The compiled paper PDF is available at paper/wildfire_fm_evaluation_contracts.pdf. The public release also includes sanitized CSV/JSON summaries used to audit the displayed values. Manuscript table TeX is not included.
Fixed-Contract Checks From The Final Paper
Head-selection regret. This final-paper figure shows that choosing a lightweight head by a ranking metric can lose decision performance under the same frozen features.
Supporting-task rank map. This final-paper figure shows that model ordering changes across burned area, analog retrieval, smoke PM2.5, and extreme heat task contracts.
Primary-task rank changes. This final-paper figure summarizes rank changes across fixed primary-task contracts.
Data Sources
The study uses public or provider-hosted resources, but the processed data are not bundled here:
- NOAA HRRR fields for regional weather inputs.
- NASA FIRMS active-fire detections for occupancy supervision.
- LANDFIRE fuel and canopy layers for static landscape context.
- Wildfire Risk to Communities housing density and LandScan population for exposure context.
- WFIGS and MTBS event-level resources for burned-area and analog tasks.
- External Earth-FM/backbone assets for comparator features.
See data_sources/DATA_SOURCES.md for source roles and access links.
Reproducing Released Paper Outputs
The lightweight check verifies the released sanitized artifacts from compact summaries. It does not require raw data or GPUs.

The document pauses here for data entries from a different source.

/-- Bits [27:25] = 011: load/store with a register offset, media instructions. -/
def rows3 : List Row :=
  [⟨0x0F700010, 0x06300000, 0x00000000, 0x00000000, fun _ => true, fun w => .ldrtReg (bits w 28 4) (bits w 23 1) (bits w 16 4) (bits w 12 4) (bits w 7 5) (bits w 5 2) (bits w 0 4)⟩,
   ⟨0x0F700010, 0x06200000, 0x00000000, 0x00000000, fun _ => true, fun w => .strtReg (bits w 28 4) (bits w 23 1) (bits w 16 4) (bits w 12 4) (bits w 7 5) (bits w 5 2) (bits w 0 4)⟩,
   ⟨0x0F700010, 0x06700000, 0x00000000, 0x00000000, fun _ => true, fun w => .ldrbtReg (bits w 28 4) (bits w 23 1) (bits w 16 4) (bits w 12 4) (bits w 7 5) (bits w 5 2) (bits w 0 4)⟩,
   ⟨0x0F700010, 0x06600000, 0x00000000, 0x00000000, fun _ => true, fun w => .strbtReg (bits w 28 4) (bits w 23 1) (bits w 16 4) (bits w 12 4) (bits w 7 5) (bits w 5 2) (bits w 0 4)⟩,
   ⟨0x0E500010, 0x06100000, 0x00000000, 0x00000000, fun w => !(bits w 24 1 == 0 && bits w 21 1 == 1), fun w => .ldrReg (bits w 28 4) (bits w 24 1) (bits w 23 1) (bits w 21 1) (bits w 16 4) (bits w 12 4) (bits w 7 5) (bits w 5 2) (bits w 0 4)⟩,
   ⟨0x0E500010, 0x06000000, 0x00000000, 0x00000000, fun w => !(bits w 24 1 == 0 && bits w 21 1 == 1), fun w => .strReg (bits w 28 4) (bits w 24 1) (bits w 23 1) (bits w 21 1) (bits w 16 4) (bits w 12 4) (bits w 7 5) (bits w 5 2) (bits w 0 4)⟩,
   ⟨0x0E500010, 0x06500000, 0x00000000, 0x00000000, fun w => !(bits w 24 1 == 0 && bits w 21 1 == 1), fun w => .ldrbReg (bits w 28 4) (bits w 24 1) (bits w 23 1) (bits w 21 1) (bits w 16 4) (bits w 12 4) (bits w 7 5) (bits w 5 2) (bits w 0 4)⟩,
   ⟨0x0E500010, 0x06400000, 0x00000000, 0x00000000, fun w => !(bits w 24 1 == 0 && bits w 21 1 == 1), fun w => .strbReg (bits w 28 4) (bits w 24 1) (bits w 23 1) (bits w 21 1) (bits w 16 4) (bits w 12 4) (bits w 7 5) (bits w 5 2) (bits w 0 4)⟩] ++
  [⟨0x0FF000F0, 0x06100010, 0x00000000, 0x00000F00, fun _ => true, fun w => .sadd16 (bits w 28 4) (bits w 16 4) (bits w 12 4) (bits w 0 4)⟩,
   ⟨0x0FF000F0, 0x06100030, 0x00000000, 0x00000F00, fun _ => true, fun w => .sasx (bits w 28 4) (bits w 16 4) (bits w 12 4) (bits w 0 4)⟩,
   ⟨0x0FF000F0, 0x06100050, 0x00000000, 0x00000F00, fun _ => true, fun w => .ssax (bits w 28 4) (bits w 16 4) (bits w 12 4) (bits w 0 4)⟩,
   ⟨0x0FF000F0, 0x06100070, 0x00000000, 0x00000F00, fun _ => true, fun w => .ssub16 (bits w 28 4) (bits w 16 4) (bits w 12 4) (bits w 0 4)⟩,
   ⟨0x0FF000F0, 0x06100090, 0x00000000, 0x00000F00, fun _ => true, fun w => .sadd8 (bits w 28 4) (bits w 16 4) (bits w 12 4) (bits w 0 4)⟩,
   ⟨0x0FF000F0, 0x061000F0, 0x00000000, 0x00000F00, fun _ => true, fun w => .ssub8 (bits w 28 4) (bits w 16 4) (bits w 12 4) (bits w 0 4)⟩,
   ⟨0x0FF000F0, 0x06200010, 0x00000000, 0x00000F00, fun _ => true, fun w => .qadd16 (bits w 28 4) (bits w 16 4) (bits w 12 4) (bits w 0 4)⟩,
   ⟨0x0FF000F0, 0x06200030, 0x00000000, 0x00000F00, fun _ => true, fun w => .qasx (bits w 28 4) (bits w 16 4) (bits w 12 4) (bits w 0 4)⟩] ++
  [⟨0x0FF000F0, 0x06200050, 0x00000000, 0x00000F00, fun _ => true, fun w => .qsax (bits w 28 4) (bits w 16 4) (bits w 12 4) (bits w 0 4)⟩,
   ⟨0x0FF000F0, 0x06200070, 0x00000000, 0x00000F00, fun _ => true, fun w => .qsub16 (bits w 28 4) (bits w 16 4) (bits w 12 4) (bits w 0 4)⟩,
   ⟨0x0FF000F0, 0x06200090, 0x00000000, 0x00000F00, fun _ => true, fun w => .qadd8 (bits w 28 4) (bits w 16 4) (bits w 12 4) (bits w 0 4)⟩,
   ⟨0x0FF000F0, 0x062000F0, 0x00000000, 0x00000F00, fun _ => true, fun w => .qsub8 (bits w 28 4) (bits w 16 4) (bits w 12 4) (bits w 0 4)⟩,
   ⟨0x0FF000F0, 0x06300010, 0x00000000, 0x00000F00, fun _ => true, fun w => .shadd16 (bits w 28 4) (bits w 16 4) (bits w 12 4) (bits w 0 4)⟩,
   ⟨0x0FF000F0, 0x06300030, 0x00000000, 0x00000F00, fun _ => true, fun w => .shasx (bits w 28 4) (bits w 16 4) (bits w 12 4) (bits w 0 4)⟩,
   ⟨0x0FF000F0, 0x06300050, 0x00000000, 0x00000F00, fun _ => true, fun w => .shsax (bits w 28 4) (bits w 16 4) (bits w 12 4) (bits w 0 4)⟩,
   ⟨0x0FF000F0, 0x06300070, 0x00000000, 0x00000F00, fun _ => true, fun w => .shsub16 (bits w 28 4) (bits w 16 4) (bits w 12 4) (bits w 0 4)⟩] ++
  [⟨0x0FF000F0, 0x06300090, 0x00000000, 0x00000F00, fun _ => true, fun w => .shadd8 (bits w 28 4) (bits w 16 4) (bits w 12 4) (bits w 0 4)⟩,
   ⟨0x0FF000F0, 0x063000F0, 0x00000000, 0x00000F00, fun _ => true, fun w => .shsub8 (bits w 28 4) (bits w 16 4) (bits w 12 4) (bits w 0 4)⟩,
   ⟨0x0FF000F0, 0x06500010, 0x00000000, 0x00000F00, fun _ => true, fun w => .uadd16 (bits w 28 4) (bits w 16 4) (bits w 12 4) (bits w 0 4)⟩,
   ⟨0x0FF000F0, 0x06500030, 0x00000000, 0x00000F00, fun _ => true, fun w => .uasx (bits w 28 4) (bits w 16 4) (bits w 12 4) (bits w 0 4)⟩,
   ⟨0x0FF000F0, 0x06500050, 0x00000000, 0x00000F00, fun _ => true, fun w => .usax (bits w 28 4) (bits w 16 4) (bits w 12 4) (bits w 0 4)⟩,
   ⟨0x0FF000F0, 0x06500070, 0x00000000, 0x00000F00, fun _ => true, fun w => .usub16 (bits w 28 4) (bits w 16 4) (bits w 12 4) (bits w 0 4)⟩,
   ⟨0x0FF000F0, 0x06500090, 0x00000000, 0x00000F00, fun _ => true, fun w => .uadd8 (bits w 28 4) (bits w 16 4) (bits w 12 4) (bits w 0 4)⟩,
   ⟨0x0FF000F0, 0x065000F0, 0x00000000, 0x00000F00, fun _ => true, fun w => .usub8 (bits w 28 4) (bits w 16 4) (bits w 12 4) (bits w 0 4)⟩] ++
  [⟨0x0FF000F0, 0x06600010, 0x00000000, 0x00000F00, fun _ => true, fun w => .uqadd16 (bits w 28 4) (bits w 16 4) (bits w 12 4) (bits w 0 4)⟩,
   ⟨0x0FF000F0, 0x06600030, 0x00000000, 0x00000F00, fun _ => true, fun w => .uqasx (bits w 28 4) (bits w 16 4) (bits w 12 4) (bits w 0 4)⟩,
   ⟨0x0FF000F0, 0x06600050, 0x00000000, 0x00000F00, fun _ => true, fun w => .uqsax (bits w 28 4) (bits w 16 4) (bits w 12 4) (bits w 0 4)⟩,
   ⟨0x0FF000F0, 0x06600070, 0x00000000, 0x00000F00, fun _ => true, fun w => .uqsub16 (bits w 28 4) (bits w 16 4) (bits w 12 4) (bits w 0 4)⟩,
   ⟨0x0FF000F0, 0x06600090, 0x00000000, 0x00000F00, fun _ => true, fun w => .uqadd8 (bits w 28 4) (bits w 16 4) (bits w 12 4) (bits w 0 4)⟩,
   ⟨0x0FF000F0, 0x066000F0, 0x00000000, 0x00000F00, fun _ => true, fun w => .uqsub8 (bits w 28 4) (bits w 16 4) (bits w 12 4) (bits w 0 4)⟩,
   ⟨0x0FF000F0, 0x06700010, 0x00000000, 0x00000F00, fun _ => true, fun w => .uhadd16 (bits w 28 4) (bits w 16 4) (bits w 12 4) (bits w 0 4)⟩,
   ⟨0x0FF000F0, 0x06700030, 0x00000000, 0x00000F00, fun _ => true, fun w => .uhasx (bits w 28 4) (bits w 16 4) (bits w 12 4) (bits w 0 4)⟩] ++
  [⟨0x0FF000F0, 0x06700050, 0x00000000, 0x00000F00, fun _ => true, fun w => .uhsax (bits w 28 4) (bits w 16 4) (bits w 12 4) (bits w 0 4)⟩,
   ⟨0x0FF000F0, 0x06700070, 0x00000000, 0x00000F00, fun _ => true, fun w => .uhsub16 (bits w 28 4) (bits w 16 4) (bits w 12 4) (bits w 0 4)⟩,
   ⟨0x0FF000F0, 0x06700090, 0x00000000, 0x00000F00, fun _ => true, fun w => .uhadd8 (bits w 28 4) (bits w 16 4) (bits w 12 4) (bits w 0 4)⟩,
   ⟨0x0FF000F0, 0x067000F0, 0x00000000, 0x00000F00, fun _ => true, fun w => .uhsub8 (bits w 28 4) (bits w 16 4) (bits w 12 4) (bits w 0 4)⟩,
   ⟨0x0FF00070, 0x06800010, 0x00000000, 0x00000000, fun _ => true, fun w => .pkhbt (bits w 28 4) (bits w 16 4) (bits w 12 4) (bits w 7 5) (bits w 0 4)⟩,
   ⟨0x0FF00070, 0x06800050, 0x00000000, 0x00000000, fun _ => true, fun w => .pkhtb (bits w 28 4) (bits w 16 4) (bits w 12 4) (bits w 7 5) (bits w 0 4)⟩,
   ⟨0x0FF000F0, 0x068000B0, 0x00000000, 0x00000F00, fun _ => true, fun w => .sel (bits w 28 4) (bits w 16 4) (bits w 12 4) (bits w 0 4)⟩,
   ⟨0x0FE00030, 0x06A00010, 0x00000000, 0x00000000, fun _ => true, fun w => .ssat (bits w 28 4) (bits w 16 5) (bits w 12 4) (bits w 7 5) (bits w 6 1) (bits w 0 4)⟩] ++
  [⟨0x0FE00030, 0x06E00010, 0x00000000, 0x00000000, fun _ => true, fun w => .usat (bits w 28 4) (bits w 16 5) (bits w 12 4) (bits w 7 5) (bits w 6 1) (bits w 0 4)⟩,
   ⟨0x0FF000F0, 0x06A00030, 0x00000000, 0x00000F00, fun _ => true, fun w => .ssat16 (bits w 28 4) (bits w 16 4) (bits w 12 4) (bits w 0 4)⟩,
   ⟨0x0FF000F0, 0x06E00030, 0x00000000, 0x00000F00, fun _ => true, fun w => .usat16 (bits w 28 4) (bits w 16 4) (bits w 12 4) (bits w 0 4)⟩,
   ⟨0x0FFF00F0, 0x068F0070, 0x00000300, 0x00000000, fun _ => true, fun w => .sxtb16 (bits w 28 4) (bits w 12 4) (bits w 10 2) (bits w 0 4)⟩,
   ⟨0x0FF000F0, 0x06800070, 0x00000300, 0x00000000, fun w => bits w 16 4 != 15, fun w => .sxtab16 (bits w 28 4) (bits w 16 4) (bits w 12 4) (bits w 10 2) (bits w 0 4)⟩,
   ⟨0x0FFF00F0, 0x06AF0070, 0x00000300, 0x00000000, fun _ => true, fun w => .sxtb (bits w 28 4) (bits w 12 4) (bits w 10 2) (bits w 0 4)⟩,
   ⟨0x0FF000F0, 0x06A00070, 0x00000300, 0x00000000, fun w => bits w 16 4 != 15, fun w => .sxtab (bits w 28 4) (bits w 16 4) (bits w 12 4) (bits w 10 2) (bits w 0 4)⟩,
   ⟨0x0FFF00F0, 0x06BF0070, 0x00000300, 0x00000000, fun _ => true, fun w => .sxth (bits w 28 4) (bits w 12 4) (bits w 10 2) (bits w 0 4)⟩] ++
  [⟨0x0FF000F0, 0x06B00070, 0x00000300, 0x00000000, fun w => bits w 16 4 != 15, fun w => .sxtah (bits w 28 4) (bits w 16 4) (bits w 12 4) (bits w 10 2) (bits w 0 4)⟩,
   ⟨0x0FFF00F0, 0x06CF0070, 0x00000300, 0x00000000, fun _ => true, fun w => .uxtb16 (bits w 28 4) (bits w 12 4) (bits w 10 2) (bits w 0 4)⟩,
   ⟨0x0FF000F0, 0x06C00070, 0x00000300, 0x00000000, fun w => bits w 16 4 != 15, fun w => .uxtab16 (bits w 28 4) (bits w 16 4) (bits w 12 4) (bits w 10 2) (bits w 0 4)⟩,
   ⟨0x0FFF00F0, 0x06EF0070, 0x00000300, 0x00000000, fun _ => true, fun w => .uxtb (bits w 28 4) (bits w 12 4) (bits w 10 2) (bits w 0 4)⟩,
   ⟨0x0FF000F0, 0x06E00070, 0x00000300, 0x00000000, fun w => bits w 16 4 != 15, fun w => .uxtab (bits w 28 4) (bits w 16 4) (bits w 12 4) (bits w 10 2) (bits w 0 4)⟩,
   ⟨0x0FFF00F0, 0x06FF0070, 0x00000300, 0x00000000, fun _ => true, fun w => .uxth (bits w 28 4) (bits w 12 4) (bits w 10 2) (bits w 0 4)⟩,
   ⟨0x0FF000F0, 0x06F00070, 0x00000300, 0x00000000, fun w => bits w 16 4 != 15, fun w => .uxtah (bits w 28 4) (bits w 16 4) (bits w 12 4) (bits w 10 2) (bits w 0 4)⟩,
   ⟨0x0FF000F0, 0x06B00030, 0x00000000, 0x000F0F00, fun _ => true, fun w => .rev (bits w 28 4) (bits w 12 4) (bits w 0 4)⟩] ++
  [⟨0x0FF000F0, 0x06B000B0, 0x00000000, 0x000F0F00, fun _ => true, fun w => .rev16 (bits w 28 4) (bits w 12 4) (bits w 0 4)⟩,
   ⟨0x0FF000F0, 0x06F00030, 0x00000000, 0x000F0F00, fun _ => true, fun w => .rbit (bits w 28 4) (bits w 12 4) (bits w 0 4)⟩,
   ⟨0x0FF000F0, 0x06F000B0, 0x00000000, 0x000F0F00, fun _ => true, fun w => .revsh (bits w 28 4) (bits w 12 4) (bits w 0 4)⟩,
   ⟨0x0FF0F0F0, 0x0700F010, 0x00000000, 0x00000000, fun _ => true, fun w => .smuad (bits w 28 4) (bits w 16 4) (bits w 8 4) (bits w 0 4)⟩,
   ⟨0x0FF0F0F0, 0x0700F050, 0x00000000, 0x00000000, fun _ => true, fun w => .smusd (bits w 28 4) (bits w 16 4) (bits w 8 4) (bits w 0 4)⟩,
   ⟨0x0FF0F0F0, 0x0700F030, 0x00000000, 0x00000000, fun _ => true, fun w => .smuadx (bits w 28 4) (bits w 16 4) (bits w 8 4) (bits w 0 4)⟩,
   ⟨0x0FF0F0F0, 0x0700F070, 0x00000000, 0x00000000, fun _ => true, fun w => .smusdx (bits w 28 4) (bits w 16 4) (bits w 8 4) (bits w 0 4)⟩,
   ⟨0x0FF000F0, 0x07000010, 0x00000000, 0x00000000, fun w => bits w 12 4 != 15, fun w => .smlad (bits w 28 4) (bits w 16 4) (bits w 12 4) (bits w 8 4) (bits w 0 4)⟩] ++
  [⟨0x0FF000F0, 0x07000050, 0x00000000, 0x00000000, fun w => bits w 12 4 != 15, fun w => .smlsd (bits w 28 4) (bits w 16 4) (bits w 12 4) (bits w 8 4) (bits w 0 4)⟩,
   ⟨0x0FF000F0, 0x07400010, 0x00000000, 0x00000000, fun _ => true, fun w => .smlald (bits w 28 4) (bits w 16 4) (bits w 12 4) (bits w 8 4) (bits w 0 4)⟩,
   ⟨0x0FF000F0, 0x07400050, 0x00000000, 0x00000000, fun _ => true, fun w => .smlsld (bits w 28 4) (bits w 16 4) (bits w 12 4) (bits w 8 4) (bits w 0 4)⟩,
   ⟨0x0FF000F0, 0x07000030, 0x00000000, 0x00000000, fun w => bits w 12 4 != 15, fun w => .smladx (bits w 28 4) (bits w 16 4) (bits w 12 4) (bits w 8 4) (bits w 0 4)⟩,
   ⟨0x0FF000F0, 0x07000070, 0x00000000, 0x00000000, fun w => bits w 12 4 != 15, fun w => .smlsdx (bits w 28 4) (bits w 16 4) (bits w 12 4) (bits w 8 4) (bits w 0 4)⟩,
   ⟨0x0FF000F0, 0x07400030, 0x00000000, 0x00000000, fun _ => true, fun w => .smlaldx (bits w 28 4) (bits w 16 4) (bits w 12 4) (bits w 8 4) (bits w 0 4)⟩,
   ⟨0x0FF000F0, 0x07400070, 0x00000000, 0x00000000, fun _ => true, fun w => .smlsldx (bits w 28 4) (bits w 16 4) (bits w 12 4) (bits w 8 4) (bits w 0 4)⟩,
   ⟨0x0FF0F0F0, 0x0750F010, 0x00000000, 0x00000000, fun _ => true, fun w => .smmul (bits w 28 4) (bits w 16 4) (bits w 8 4) (bits w 0 4)⟩] ++
  [⟨0x0FF0F0F0, 0x0750F030, 0x00000000, 0x00000000, fun _ => true, fun w => .smmulr (bits w 28 4) (bits w 16 4) (bits w 8 4) (bits w 0 4)⟩,
   ⟨0x0FF000F0, 0x07500010, 0x00000000, 0x00000000, fun w => bits w 12 4 != 15, fun w => .smmla (bits w 28 4) (bits w 16 4) (bits w 12 4) (bits w 8 4) (bits w 0 4)⟩,
   ⟨0x0FF000F0, 0x075000D0, 0x00000000, 0x00000000, fun _ => true, fun w => .smmls (bits w 28 4) (bits w 16 4) (bits w 12 4) (bits w 8 4) (bits w 0 4)⟩,
   ⟨0x0FF000F0, 0x07500030, 0x00000000, 0x00000000, fun w => bits w 12 4 != 15, fun w => .smmlar (bits w 28 4) (bits w 16 4) (bits w 12 4) (bits w 8 4) (bits w 0 4)⟩,
   ⟨0x0FF000F0, 0x075000F0, 0x00000000, 0x00000000, fun _ => true, fun w => .smmlsr (bits w 28 4) (bits w 16 4) (bits w 12 4) (bits w 8 4) (bits w 0 4)⟩,
   ⟨0x0FF0F0F0, 0x0780F010, 0x00000000, 0x00000000, fun _ => true, fun w => .usad8 (bits w 28 4) (bits w 16 4) (bits w 8 4) (bits w 0 4)⟩,
   ⟨0x0FF000F0, 0x07800010, 0x00000000, 0x00000000, fun w => bits w 12 4 != 15, fun w => .usada8 (bits w 28 4) (bits w 16 4) (bits w 12 4) (bits w 8 4) (bits w 0 4)⟩,
   ⟨0x0FE00070, 0x07A00050, 0x00000000, 0x00000000, fun _ => true, fun w => .sbfx (bits w 28 4) (bits w 16 5) (bits w 12 4) (bits w 7 5) (bits w 0 4)⟩] ++
  [⟨0x0FE00070, 0x07E00050, 0x00000000, 0x00000000, fun _ => true, fun w => .ubfx (bits w 28 4) (bits w 16 5) (bits w 12 4) (bits w 7 5) (bits w 0 4)⟩,
   ⟨0x0FE0007F, 0x07C0001F, 0x00000000, 0x00000000, fun _ => true, fun w => .bfc (bits w 28 4) (bits w 16 5) (bits w 12 4) (bits w 7 5)⟩,
   ⟨0x0FE00070, 0x07C00010, 0x00000000, 0x00000000, fun w => bits w 0 4 != 15, fun w => .bfi (bits w 28 4) (bits w 16 5) (bits w 12 4) (bits w 7 5) (bits w 0 4)⟩,
   ⟨0x0FF000F0, 0x07F000F0, 0x00000000, 0x00000000, fun _ => true, fun w => .udf (bits w 28 4) (bits w 8 12) (bits w 0 4)⟩]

python3 scripts/reproduce_paper_outputs.py
Full raw-data reruns require separately downloaded source data, local feature caches, and cluster-specific paths. Sanitized reference scripts and a Slurm template are provided under experiments/.
Repository Layout
models/wildfire_fm/ model code, manifests, and checkpoint metadata
paper/ compiled paper PDF only; no TeX source
paper_outputs/ final-paper figure PDFs retained for reproducibility
artifacts/results/ sanitized compact CSV/JSON summaries for released outputs
experiments/ sanitized raw-rerun references and Slurm template
data_sources/ source-data roles and access notes
scripts/ artifact verification and figure/table rebuild helpers
Limitations
WildFIRE-FM is a regional reference model trained for the paper's fixed-contract comparisons. Use outside the California regional grid requires new preprocessing, validation, and contract-specific evaluation. The repository does not provide operational alerts, raw data, or third-party comparator weights.
Citation
@misc{wildfire_fm_evaluation_contracts_2026,
title = {Does Your Wildfire Prediction Model Actually Work, or Just Score Well?},
author = {Yangshuang Xu and Yuyang Dai and Liling Chang and Qi Wang and Yushun Dong},
year = {2026},
note = {WildFIRE-FM model and fixed-contract wildfire evaluation artifacts}
}
The citation will be updated with arXiv metadata after the preprint is public.